* **TASK REQUIREMENTS**
Write out each line of the entries exactly, starting at the first and finishing with the line that contains "permanentFailure .sessionOpen (dataSetBeingWritten".

* **EXTRACTED RECORDS**
/-- A write attempt of Session Open ends (R140). -/
def sessionOpenEnds (ok : Bool) (s : State) : State :=
  match s.cah.sessionOpenWrite with
  | none => s
  | some n =>
    let s' :=
      if ok then
        { s with
          cah.sessionOpenWrite := none
          cah.sessionOpenMarked := true
          cah.cartridge := s.cah.cartridge.map (fun c => { c with memory := { c.memory with sessionOpen := true } }) }
      else if n < 3 then { s with cah.sessionOpenWrite := some (n + 1) }
      else
        let s := reportFault .cmReader .cmWrite (latch .cmWriteFailed { s with cah.sessionOpenWrite := none })
        permanentFailure .sessionOpen (dataSetBeingWritten s) false s
    if s'.cah.sessionOpenWrite.isNone ∧ s'.cah.writeBackWaits then beginWriteBack s' else s'

/-- An Abort, a Link Reset or a Drive Reset before the write-back: the rewind stops and the state returns to THREADED (R144). -/
def abortRewind (s : State) : State :=
  stopTape { s with cah.state := .threaded, cah.mediaOp := none, cah.writeBackWaits := false }

/-- The write-back of the unthread in progress has begun, or is past (R144). -/
def pastWriteBack (s : State) : Bool :=
  s.cah.writeBack || s.cah.unwind.isSome

/-! ## The cleaning pass (R159 to R163) -/

/-- The Remaining Uses write ends (R160). DESIGN CHOICE: three failed attempts leave what the Cartridge Memory itself holds at Uses Before,
so that a Power-On reads that number again; R160 says that the drive cannot tell how far the failed write reached (assumption
log 48). DESIGN CHOICE: the fault's entry gives the cartridge state HELD, which the failure brings about; R160 and R187 do not say
whether its moment is still CLEANING (assumption log 62). -/
def decrementEnds (ok : Bool) (s : State) : State :=
  if s.cah.cleaningStep ≠ some .decrement then s
  else if ok then
    let s := writeMemory s
    if s.cah.aborted then
      latch .cleaningIncomplete { s with cah.state := .held, cah.cleaningStep := none, cah.aborted := false }
    else pushNext { s with cah.cleaningStep := some .thread }
  else
    latch .cleaningIncomplete (reportFault .cmReader .cmWrite
      { s with cah.state := .held, cah.cleaningStep := none, cah.aborted := false })

/-- The tape of a cleaning pass is rewound (R162). -/
def cleaningRewind (s : State) : State :=
  startSeek .cleaningRewind botPlace (stopTape { s with cah.cleaningStep := some .unthread })

/-- The run ends (R161). -/
def cleaningRunEnds (s : State) : State :=
  if s.cah.cleaningStep = some .run ∧ s.moc.motion = .streaming ∧ s.moc.operation = none ∧ s.moc.work = .cleaningRun then
    cleaningRewind { s with cah.runLength := 15000 }
  else s

/-- An arrival that aborts the pass (R163); `joins` says that it is a Library Unthread, which joins the unthread in hand. A thread that
has failed its last attempt unwinds all the same (R161). DESIGN CHOICE: a Drive Reset that meets the step UNTHREAD while the tape still
seeks to BOT lets that seek go on, as R163 has the pops go on, where R112 and R129 would end it and begin another (assumption
log 48). -/
def abortCleaning (joins : Bool) (s : State) : State :=
  match s.cah.cleaningStep with
  | some .decrement => { s with cah.aborted := true }
  | some .thread =>
    if s.cah.unwind.isSome then s
    else unwindStack .cleaningAborted (stopAcquire { s with cah.aborted := true })
  | some .run => cleaningRewind { s with cah.aborted := true }
  | some .unthread => if joins then s else { s with cah.aborted := true }
  | none => s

* **YOUR RESPONSE**
/-- A write attempt of Session Open ends (R140). -/
def sessionOpenEnds (ok : Bool) (s : State) : State :=
  match s.cah.sessionOpenWrite with
  | none => s
  | some n =>
    let s' :=
      if ok then
        { s with
          cah.sessionOpenWrite := none
          cah.sessionOpenMarked := true
          cah.cartridge := s.cah.cartridge.map (fun c => { c with memory := { c.memory with sessionOpen := true } }) }
      else if n < 3 then { s with cah.sessionOpenWrite := some (n + 1) }
      else
        let s := reportFault .cmReader .cmWrite (latch .cmWriteFailed { s with cah.sessionOpenWrite := none })
        permanentFailure .sessionOpen (dataSetBeingWritten s) false s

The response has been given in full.